Nancy Guthrie was last seen on Jan 31, when family dropped her off at her home following an evening dinner with them, and relatives reported her missing the following day, authorities said.
The sheriff has said the doorbell camera was disabled shortly before her pacemaker app lost its connection with her telephone line early on Feb 1.
That and the fact that Guthrie lacked the physical mobility to wander off far from home unassisted led investigators to conclude early on that she had been taken against her will, Nanos said.
Law enforcement and family members have described her as being in frail health and in need of daily medication to survive.
Traces of blood found on her front porch were confirmed by DNA tests to have come from Guthrie, officials said last week.

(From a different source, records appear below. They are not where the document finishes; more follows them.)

-- ==== Sys2Proof/Decode.lean ====
section
/-!
DEFINITION. Decoding: from a 32-bit word to a slot, total, refusing by name (Tables 7-1, 7-7 to 7-12); and after it the
encoder, written from the same tables.
-/
namespace Sys2Proof

/-- Table 2-1. -/
def ElemTy.code : ElemTy → BitVec 4
  | .int8 => 0 | .uint8 => 1 | .int16 => 2 | .int32 => 3 | .fp16 => 4 | .bf16 => 5 | .fp32 => 6 | .db8 => 7 | .db4 => 8

/-- Table 2-1; codes 9 to 15 are reserved. -/
def ElemTy.ofCode (c : BitVec 4) : Option ElemTy :=
  match c with
  | 0#4 => some .int8 | 1#4 => some .uint8 | 2#4 => some .int16 | 3#4 => some .int32 | 4#4 => some .fp16
  | 5#4 => some .bf16 | 6#4 => some .fp32 | 7#4 => some .db8 | 8#4 => some .db4 | _ => none

def DbTy.code : DbTy → BitVec 4
  | .db8 => 7 | .db4 => 8

def DbTy.ofCode (c : BitVec 4) : Option DbTy :=
  match c with
  | 7#4 => some .db8 | 8#4 => some .db4 | _ => none

/-- Table 2-3. -/
def RMode.code : RMode → BitVec 2
  | .rne => 0 | .rtz => 1 | .rdn => 2 | .rup => 3

def RMode.ofCode (c : BitVec 2) : Option RMode :=
  match c with
  | 0#2 => some .rne | 1#2 => some .rtz | 2#2 => some .rdn | _ => some .rup

/-- Table 5-1. -/
def Scope.code : Scope → BitVec 3
  | .core => 0 | .rod => 1 | .panel => 2 | .chip => 3 | .domain => 4

/-- Table 5-1; codes 5 to 7 are reserved. -/
def Scope.ofCode (c : BitVec 3) : Option Scope :=
  match c with
  | 0#3 => some .core | 1#3 => some .rod | 2#3 => some .panel | 3#3 => some .chip | 4#3 => some .domain | _ => none

/-- LDELTA targets, Table 7-8: 0 to 15 are a0 to a15, 16 to 19 are c0 to c3. -/
def DeltaTarget.code : DeltaTarget → BitVec 5
  | .addr r => 0#1 ++ r
  | .cursor r => 0b100#3 ++ r

def DeltaTarget.ofCode (c : BitVec 5) : Option DeltaTarget :=
  if field c 4 1 = 0#1 then some (.addr (field c 0 4))
  else if field c 2 3 = 0b100#3 then some (.cursor (field c 0 2))
  else none

/-- One decoded slot (R117). -/
structure Slot where
  stop : Bool
  weight : BitVec 2
  instr : Instr
  deriving DecidableEq, Repr

/-- A field code that its table lists, or the refusal of a reserved one. -/
def listed {α : Type} (o : Option α) : Except DecodeErr α :=
  match o with
  | some a => .ok a
  | none => .error .reservedField

/-- A field that must be zero. -/
def zeros {n : Nat} {α : Type} (f : BitVec n) (k : Except DecodeErr α) : Except DecodeErr α :=
  if f = 0 then k else .error .nonzeroField

/-- MAJ 0x00 (Table 7-8). -/
def decRr (w : BitVec 32) : Except DecodeErr Instr :=
  match field w 0 6 with
  | 0#6 => .ok (.add (field w 21 3) (field w 16 5) (field w 11 5) (field w 6 5))
  | 1#6 => .ok (.sub (field w 21 3) (field w 16 5) (field w 11 5) (field w 6 5))
  | 2#6 => .ok (.and (field w 21 3) (field w 16 5) (field w 11 5) (field w 6 5))
  | 3#6 => .ok (.or (field w 21 3) (field w 16 5) (field w 11 5) (field w 6 5))
  | 4#6 => .ok (.xor (field w 21 3) (field w 16 5) (field w 11 5) (field w 6 5))
  | 5#6 => .ok (.andn (field w 21 3) (field w 16 5) (field w 11 5) (field w 6 5))
  | 6#6 => .ok (.sll (field w 21 3) (field w 16 5) (field w 11 5) (field w 6 5))
  | 7#6 => .ok (.srl (field w 21 3) (field w 16 5) (field w 11 5) (field w 6 5))
  | 8#6 => .ok (.sra (field w 21 3) (field w 16 5) (field w 11 5) (field w 6 5))
  | 9#6 => .ok (.ror (field w 21 3) (field w 16 5) (field w 11 5) (field w 6 5))
  | 10#6 => .ok (.mul (field w 21 3) (field w 16 5) (field w 11 5) (field w 6 5))
  | 11#6 => .ok (.mulh (field w 21 3) (field w 16 5) (field w 11 5) (field w 6 5))
  | 12#6 => .ok (.mulhu (field w 21 3) (field w 16 5) (field w 11 5) (field w 6 5))
  | 13#6 => .ok (.div (field w 21 3) (field w 16 5) (field w 11 5) (field w 6 5))
  | 14#6 => .ok (.divu (field w 21 3) (field w 16 5) (field w 11 5) (field w 6 5))
  | 15#6 => .ok (.rem (field w 21 3) (field w 16 5) (field w 11 5) (field w 6 5))
  | 16#6 => .ok (.remu (field w 21 3) (field w 16 5) (field w 11 5) (field w 6 5))
  | 17#6 => .ok (.min (field w 21 3) (field w 16 5) (field w 11 5) (field w 6 5))
  | 18#6 => .ok (.max (field w 21 3) (field w 16 5) (field w 11 5) (field w 6 5))
  | 19#6 => .ok (.minu (field w 21 3) (field w 16 5) (field w 11 5) (field w 6 5))
  | 20#6 => .ok (.maxu (field w 21 3) (field w 16 5) (field w 11 5) (field w 6 5))
  | 21#6 => .ok (.slt (field w 21 3) (field w 16 5) (field w 11 5) (field w 6 5))
  | 22#6 => .ok (.sltu (field w 21 3) (field w 16 5) (field w 11 5) (field w 6 5))
  | 23#6 => .ok (.seq (field w 21 3) (field w 16 5) (field w 11 5) (field w 6 5))
  | 24#6 => zeros (field w 6 5) (.ok (.clz (field w 21 3) (field w 16 5) (field w 11 5)))
  | 25#6 => zeros (field w 6 5) (.ok (.ctz (field w 21 3) (field w 16 5) (field w 11 5)))
  | 26#6 => zeros (field w 6 5) (.ok (.popc (field w 21 3) (field w 16 5) (field w 11 5)))
  | _ => .error .reservedFunction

On Friday, the sheriff’s office said DNA from people other than Guthrie or “those in close contact to her” has also been collected from her property, and investigators are “working to identify who it belongs to”.

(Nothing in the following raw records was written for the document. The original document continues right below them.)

-- ==== Sys2Proof/Machine/Control.lean ====
section
/-!
DEFINITION. Fetch, work units, control transfers and the system group (R48, R54 to R57, R115, R144 to R151, R155 to R164):
MAJ 0x03 to 0x05 and 0x07, with SLEEP_END, WAITW_END and FETCH_FILL.
-/
namespace Sys2Proof.Machine

/-! ### Fetch (R48, R115, R207, R376) -/

/-- The place a slot is fetched from (R48): the code section, or in privileged mode the firmware window and the code
mapping without its bound (R376). -/
def State.fetchLoc (s : State) (core pc : Nat) : Option Loc :=
  let priv := (s.core core).arch.priv
  if priv && decide (fwWindow ≤ pc) && decide (pc + 4 ≤ fwWindow + 2 ^ 32) then
    let o := (Config.fwBase + (pc - fwWindow)) % 2 ^ 39
    some (.dram o (s.regs.domain.toNat * 2 ^ 48 + o) true)
  else match s.imageOf core with
    | some i =>
      let lim := if priv then 0x1000000 else i.codeSize
      if codeBase ≤ pc && pc + 4 ≤ codeBase + lim then some (.code (i.addr + i.codeOff + (pc - codeBase))) else none
    | none => none

/-- The word at a place. -/
def State.fetchWord (s : State) (core pc : Nat) : Option (BitVec 32) :=
  (s.fetchLoc core pc).map fun l => BitVec.ofNat 32 (leNat (s.locBytes l 4))

/-- The words of the bundle at `pc`, up to its stop bit and at most `n`; none where one of them lies outside (R115). -/
def State.fetchGo (s : State) (core pc : Nat) : Nat → Option (List (BitVec 32))
  | 0 => some []
  | n + 1 => match s.fetchWord core pc with
    | none => none
    | some w => if w.msb then some [w] else (s.fetchGo core (pc + 4) n).map (w :: ·)

/-- The words of the bundle at `pc`. -/
def State.fetchBundle (s : State) (core : Nat) (pc : Word) : Option (List (BitVec 32)) := s.fetchGo core pc.toNat 8

/-- The address after the bundle at `pc`. -/
def State.afterBundle (s : State) (core : Nat) (pc : Word) : Word :=
  match s.fetchBundle core pc with
  | some ws => pc + BitVec.ofNat 64 (4 * ws.length)
  | none => pc + 4

/-- The last bundle of `n` bundles from `pc`, and the address after it. -/
def State.walkBody (s : State) (core : Nat) : Nat → Word → Word × Word
  | 0, pc => (pc, pc)
  | 1, pc => (pc, s.afterBundle core pc)
  | n + 2, pc => s.walkBody core (n + 1) (s.afterBundle core pc)

/-- FETCH_FILL (R207, R243): a line of code arrives in the L1. -/
def execFetchFill (core : Nat) (s : State) : Out :=
  match (s.core core).seq.fill with
  | some (addr, due) =>
    if due ≤ s.tick then
      .next (s.modCore core fun c => let c := c.l1Fill addr; { c with seq := { c.seq with fill := none } })
    else .next s
  | none => .next s

/-! ### Loop records and work units (R54 to R57) -/

/-- A loop record (Table 3-4). -/
structure LoopRec where
  pro : Nat
  ker : Nat
  epi : Nat
  trip : Nat
  stages : Nat
  triparg : Bool
  iter : Nat
  deriving DecidableEq, Repr, Inhabited

/-- Loop record `r` of an image. -/
def Image.loopRec (i : Image) (r : Nat) : LoopRec :=
  let o := i.le 0x18 4 + 32 * r
  ⟨i.le o 4, i.le (o + 4) 4, i.le (o + 8) 4, i.le (o + 12) 4, i.le (o + 16) 1, i.le (o + 17) 1 % 2 = 1, i.le (o + 18) 2⟩
/-- KIND 1: a persistent program. -/
def Image.persistent (i : Image) : Bool := i.le 0x06 2 = 1
/-- LOOPCNT. -/
def Image.loopCnt (i : Image) : Nat := i.le 0x16 2
/-- ARGBYTES. -/
def Image.argBytes (i : Image) : Nat := i.le 0x28 2
/-- A code address. -/
def codeAt (off : Nat) : Word := BitVec.ofNat 64 (codeBase + off)

/-- The loop record that an unprivileged core runs (R55). -/
def State.recordOf (s : State) (core : Nat) : Option LoopRec :=
  match s.imageOf core with
  | some i => if i.persistent || (s.core core).unit.ended then none else some (i.loopRec (s.core core).unit.record)
  | none => none

/-- Every work unit of a core has ended (R155). -/
def Core.endUnits (c : Core) : Core :=
  { c with arch := { c.arch with loops := c.arch.loops.map fun l => { l with isOpen := false } },
           unit := { c.unit with ended := true, starting := false, haltPc := c.arch.pc } }

/-- The trip count of a record (R55): a launch argument is read from the scratchpad as it stands. -/
def State.tripCount (s : State) (core : Nat) (i : Image) (r : LoopRec) : Nat :=
  if r.triparg then (if r.trip < i.argBytes / 8 then leNat ((s.core core).spad.bytes (8 * r.trip) 8) else 0) else r.trip

/-- The core starts its next record from `r` on, passing over those that end at once (R55). A short trip is recorded
(Table 22-2). `fuel` bounds the records passed over. -/
def State.startRecord (s : State) (core : Nat) (i : Image) : Nat → Nat → State
  | 0, _ => s.modCore core Core.endUnits
  | fuel + 1, r =>
    if r ≥ i.loopCnt then s.modCore core Core.endUnits
    else
      let l := i.loopRec r
      let t := s.tripCount core i l
      if t = 0 then s.startRecord core i fuel (r + 1)
      else if t < l.stages - 1 then
        let s := match s.asidOf core with
          | some a => s.modStatus a fun e => { e with ctxend := e.ctxend ||| 0x2000000000000000#64 }
          | none => s
        s.startRecord core i fuel (r + 1)
      else
        let n := t - (l.stages - 1)
        let sec := if l.pro ≠ l.ker then 0 else if n = 0 then 2 else 1
        let pc := if sec = 0 then l.pro else if sec = 1 then l.ker else l.epi
        s.modCore core fun c => { c with
          arch := { c.arch with pc := codeAt pc },
          unit := { c.unit with record := r, sec := sec, iters := n, secCyc := 0, overrun := false, started := true, starting := false, ended := false, wdog := 0 } }

/-- Must what comes after HALT still wait: a FENCE of its bundle is not met, or a row of the scratchpad has not moved? -/
def State.unitWaits (s : State) (core : Nat) : Bool :=
  (s.core core).seq.fence.any (fun f => !s.fenceMet core f.1 f.2) || (s.core core).eng.memq.any (·.kind.isRow)

/-- The records from the next one on start (R55). -/
def State.nextUnit (s : State) (core : Nat) (i : Image) : State :=
  let halt := (s.core core).unit.haltPc
  (s.startRecord core i i.loopCnt ((s.core core).unit.record + 1)).modCore core fun c => { c with unit := { c.unit with haltPc := halt } }

/-- Does the next record started from `r` on read a launch argument for its trip count (R55)? The records that end at once are passed over. -/
def Image.readsArg (i : Image) : Nat → Nat → Bool
  | 0, _ => false
  | fuel + 1, r =>
    let l := i.loopRec r
    !decide (i.loopCnt ≤ r) && (l.triparg || (decide (l.trip = 0 ∨ l.trip < l.stages - 1) && i.readsArg fuel (r + 1)))

/-- HALT's end of a work unit (R155): every loop level closes, and the next record starts. A record that takes its trip count from a launch
argument reads it as a VLD of the next bundle would, and so behind the FENCEs and rows of HALT's bundle (R55). -/
def State.haltUnit (s : State) (core : Nat) : State :=
  let s := s.modCore core fun c => { c with
    arch := { c.arch with loops := c.arch.loops.map fun l => { l with isOpen := false } },
    seq := { c.seq with redirected := true },
    unit := { c.unit with haltPc := c.latch.pc } }
  match s.imageOf core with
  | some i =>
    let r := (s.core core).unit.record + 1
    if i.persistent then s.modCore core fun c => { c.endUnits with unit := { c.endUnits.unit with haltPc := c.unit.haltPc } }
    else if s.unitWaits core && i.readsArg i.loopCnt r then
      s.modCore core fun c => { c with arch := { c.arch with pc := codeAt (i.loopRec r).pro }, unit := { c.unit with starting := true } }
    else s.nextUnit core i
  | none => s.modCore core fun c => { c.endUnits with unit := { c.unit with ended := true } }

/-- The unit that waited starts, in the first cycle of its core in which nothing of HALT's bundle is left. -/
def State.beginUnit (s : State) (core : Nat) : State :=
  match s.imageOf core with
  | some i => if (s.core core).unit.starting && !(s.core core).arch.priv && !s.unitWaits core then s.nextUnit core i else s
  | none => s

/-! ### Where fetch goes (R120, R146, R150, R151) -/

/-- Levels from `l` on closed. -/
def closeFrom (l : Nat) (ls : Vector LoopLvl 4) : Vector LoopLvl 4 := ls.mapIdx fun i v => if l ≤ i then { v with isOpen := false } else v

/-- The outermost level whose body does not hold a taken target closes, with every level inside it (R151). -/
def closeFor (target : Word) (ls : Vector LoopLvl 4) : Vector LoopLvl 4 :=
  match (List.range 4).find? fun i =>
      let v := ls.getD i {}
      v.isOpen && !(decide (v.start ≤ target) && decide (target < v.after)) with
  | some l => closeFrom l ls
  | none => ls

/-- The next fetch is `target`: a taken transfer (R144, R145, R151). -/
def Core.transfer (c : Core) (target : Word) : Core :=
  { c with arch := { c.arch with pc := target, loops := closeFor target c.arch.loops },
           seq := { c.seq with redirected := true } }

/-- Deltas applied at a loop-back (R150). -/
def Arch.addDeltas (a : Arch) (d : Vector (BitVec 64) 20) : Arch :=
  { a with a := a.a.mapIdx fun i v => v + d.getD i 0,
           c := a.c.mapIdx fun i v => v + (d.getD (16 + i) 0).truncate 6 }

/-- The loop-back at the issuing bundle, from level `l` outward (R150): the next fetch, if a level goes round again, and
the buffer and registers after it. -/
def Arch.loopBack (a : Arch) (pc : Word) : Nat → Option Word × Arch
  | 0 => (none, a)
  | l + 1 =>
    let v := a.loops.getD l {}
    if v.isOpen && v.last == pc then
      if v.rem > 1 then
        let a := { a with loops := closeFrom (l + 1) (a.loops.setIfInBounds l { v with rem := v.rem - 1 }) }
        (some v.start, a.addDeltas v.deltas)
      else ({ a with loops := a.loops.setIfInBounds l { v with isOpen := false } }).loopBack pc l
    else a.loopBack pc l

/-- Fetch reaches `next` without a taken transfer: the boundaries of the loop-record sections, where every level closes
(R55, R151). A boundary is reached by a bundle that starts there; `past` says that a walk may have passed it, which then goes
to it (log 20). A prologue that no iteration follows ends at KER, which is a point for a
pre-emption (Table 20-9). -/
def State.reach (s : State) (core : Nat) (next : Word) (past : Bool) : State :=
  let c := s.core core
  let at' := fun off : Nat => next == codeAt off || (past && decide (codeAt off ≤ next))
  let go := fun (sec iters : Nat) (off : Nat) => s.modCore core fun c => { c with
    arch := { c.arch with pc := codeAt off, loops := closeFrom 0 c.arch.loops },
    unit := { c.unit with sec := sec, iters := iters, secCyc := 0, overrun := false },
    seq := { c.seq with redirected := true } }
  let plain := s.modCore core fun c => { c with arch := { c.arch with pc := next }, seq := { c.seq with redirected := true } }
  if c.arch.priv then plain
  else match s.recordOf core with
    | none => plain
    | some r =>
      if c.unit.sec = 0 && at' r.ker then
        (if c.unit.iters = 0 then
          (go 2 0 r.epi).modCore core fun c => { c with unit := { c.unit with started := true } }
        else go 1 c.unit.iters r.ker)
      else if c.unit.sec = 1 && at' r.epi then
        (if c.unit.iters ≤ 1 then go 2 0 r.epi else go 1 (c.unit.iters - 1) r.ker)
      else plain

Several discarded gloves found during the investigation, including some found roughly 2 miles from Guthrie’s home, were undergoing forensic analysis, the department said.

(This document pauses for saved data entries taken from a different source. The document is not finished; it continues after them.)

/-- The RWAITs of a core on a ring are refused NO_RING. -/
def Core.refuseRwaits (n : Nat) (c : Core) : Core :=
  (c.eng.eng.filter fun o => match o.kind with
    | .rwait m => m.toNat == n
    | _ => false).foldl (fun (c : Core) o => c.refuse o.id 12) c

/-- A ring is freed, and the RWAITs on it of every core of its context, saved ones included, are refused NO_RING at once (R305). -/
def State.dropRing (s : State) (n : Nat) : State :=
  match s.fabric.rings.getD n none with
  | none => s
  | some r => s.everyCore.foldl (fun (s : State) c =>
      if s.asidAt c == some r.asid then s.modCoreAt c (Core.refuseRwaits n) else s) (s.putRing n none)

/-- May a claim of a ring with some fields succeed (R305)? -/
def State.ringClaim (s : State) (core n slotlog log2n slice base : Nat) : Bool :=
  let sl := (s.rod slice).slice
  let held := match s.kernelOf core with
    | some k => k.rods.contains slice
    | none => false
  let taken := (s.fabric.rings.getD n none).isSome && (s.ringOf core n).isNone
  !taken && decide (6 ≤ slotlog) && decide (slotlog ≤ 12) && decide (1 ≤ log2n) && decide (log2n ≤ 12) && held &&
    decide (base * 64 + 2 ^ (slotlog + log2n) ≤ Nat.min sl.ways sl.waysNew * 524288) &&
    !sl.disabledIn (base * 64) (2 ^ (slotlog + log2n))

/-- The fields of RINGCFG that a write sets: SLICE, BASE, SLOTLOG and LOG2N (Table 16-5). -/
def ringFields : BitVec 64 := 0x0000FCFFFF8F000F

/-- A write of RINGCFG (R305): its fields are set, ERR clears where a 1 is written, and EN claims the ring or frees it. A claim that
is refused leaves the ring not held, as EN then reads 0. -/
def State.ringcfgWrite (s : State) (core : Nat) (v : BitVec 64) : State :=
  let n := (s.core core).arch.ctl.ringsel.toNat
  let slotlog := rfield v 16 4
  let log2n := rfield v 0 4
  let slice := rfield v 42 6
  let base := rfield v 23 17
  let ok := s.ringClaim core n slotlog log2n slice base
  let old := s.ringReg core n
  let err := if rbit old 50 && !rbit v 50 then 2 ^ 50 else 0
  let ref := if rbit v 48 then (if ok then 0 else 2 ^ 49) else if rbit old 49 then 2 ^ 49 else 0
  let s := s.putRingReg core n ((v &&& ringFields) ||| BitVec.ofNat 64 (err + ref))
  if rbit v 48 && ok then
    s.putRing n (some {
      asid := (s.asidOf core).getD 0, slice := slice, base := base, slotlog := slotlog, log2n := log2n,
      full := List.replicate (2 ^ log2n) false })
  else if (s.ringOf core n).isSome then s.dropRing n
  else s

/-- RINGCFG as a core reads it (Table 16-5): 0 for a ring that another context holds. -/
def State.ringcfg (s : State) (core : Nat) : BitVec 64 :=
  let n := (s.core core).arch.ctl.ringsel.toNat
  match s.ringOf core n with
  | some _ => s.ringReg core n ||| BitVec.ofNat 64 (2 ^ 48)
  | none => if (s.fabric.rings.getD n none).isSome then 0 else s.ringReg core n

/-- RINGSTAT as a core reads it (Table 16-6). -/
def State.ringstat (s : State) (core : Nat) : BitVec 64 :=
  match s.ringOf core (s.core core).arch.ctl.ringsel.toNat with
  | some r => r.ticket ++ r.head
  | none => 0

/-- The rings of a slice are freed when its rod is released (R305). -/
def State.freeRings (s : State) (slice : Nat) : State :=
  ((List.range 256).filter fun n => match s.fabric.rings.getD n none with
    | some g => g.slice == slice
    | none => false).foldl State.dropRing s

/-! ### The priority queue (R309, R310) -/

/-- Entries of the acting core's context on its die. -/
def State.pqMine (s : State) (core : Nat) : List PqEntry :=
  (s.die (dieOf core)).pq.filter fun e => s.asidOf core == some e.asid

/-- A PQSTAT flag of a core. -/
def Core.setPq (c : Core) (empty refused : Bool) : Core :=
  c.modArch fun a => { a with ctl := { a.ctl with pqEmpty := a.ctl.pqEmpty || empty, pqRefused := a.ctl.pqRefused || refused } }

/-- PQPUSH by a core of a key and a value (R309). -/
def State.pqPush (s : State) (core : Nat) (k v : Word) : State :=
  let key : BitVec 32 := k.truncate 32
  let asid := (s.asidOf core).getD 0
  if key = BitVec.allOnes 32 || decide ((s.pqMine core).length ≥ (s.ctx asid).pqQuota)
      || decide ((s.die (dieOf core)).pq.length ≥ 65536) then s.modCore core fun c => c.setPq false true
  else s.modDie (dieOf core) fun d => { d with pq := d.pq ++ [⟨key, v.truncate 32, asid⟩] }

/-- PQPUSH (R309), in its place in the order. -/
def execPqpush (xk xv : BitVec 5) (s : State) : Out :=
  if !s.ringNow then .next ((s.pump s.act).defer (.pqpush xk xv) 0 0 (s.rx xk) (s.rx xv) 0)
  else .next (s.ringAccess.pqPush s.act (s.rx xk) (s.rx xv))

/-- PQPOP by a core: its value, and the queue after it (R310): any entry whose key is not greater than the eighth smallest (log 3). -/
def State.pqPop (s : State) (core : Nat) : Word × State :=
  let mine := s.pqMine core
  let sorted := sortBy (fun e : PqEntry => e.key.toNat) mine
  let limit := ((sorted.take 8).getLast?).map (fun e : PqEntry => e.key.toNat)
  match limit with
  | none => (BitVec.allOnes 64, s.modCore core fun c => c.setPq true false)
  | some m =>
    let cand := sorted.filter fun e => decide (e.key.toNat ≤ m)
    let r := s.choose cand.length
    match cand[r.1]? with
    | some e => (e.key ++ e.val, r.2.modDie (dieOf core) fun d => { d with pq := d.pq.erase e })
    | none => (BitVec.allOnes 64, r.2)

/-- PQPOP (R310), in its place in the order. -/
def execPqpop (xd : BitVec 5) (s : State) : Out :=
  if !s.ringNow then s.deferX (.pqpop xd) xd
  else
    let r := s.ringAccess.pqPop s.act
    xHeld xd r.1 r.2

end Sys2Proof.Machine
end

“HOPE IS SOMETIMES ALL WE HAVE”
Nanos also defended what he called a joint decision with local FBI leaders to send all physical evidence in the case to the same Florida laboratory – a longtime contractor with his agency and one used since the start of the investigation – to “ensure consistency and streamline testing”.
At least two purported ransom notes have surfaced since she disappeared, both delivered initially to news media outlets and setting two deadlines that have since lapsed.
Savannah Guthrie, 54, co-anchor of the popular NBC News morning show “Today”, has posted several video messages with her brother and sister, appealing to their mother’s captors for her return, pleading for the public’s help in solving the case, and even expressing a willingness to meet ransom demands.
Nanos told Reuters that no proof of life has surfaced since the abduction but he was quick to add: “There’s not been any proof of death either.” He said his working presumption is that Nancy Guthrie remains alive.
“Hope is sometimes all we have, it really is,” he said.
“I have a team of 400 officers from federal government, state government, local government. I have a community of a million people here who are invested in this, who want her back. Sometimes all we have to go on is hope. I’m not going to kill that.”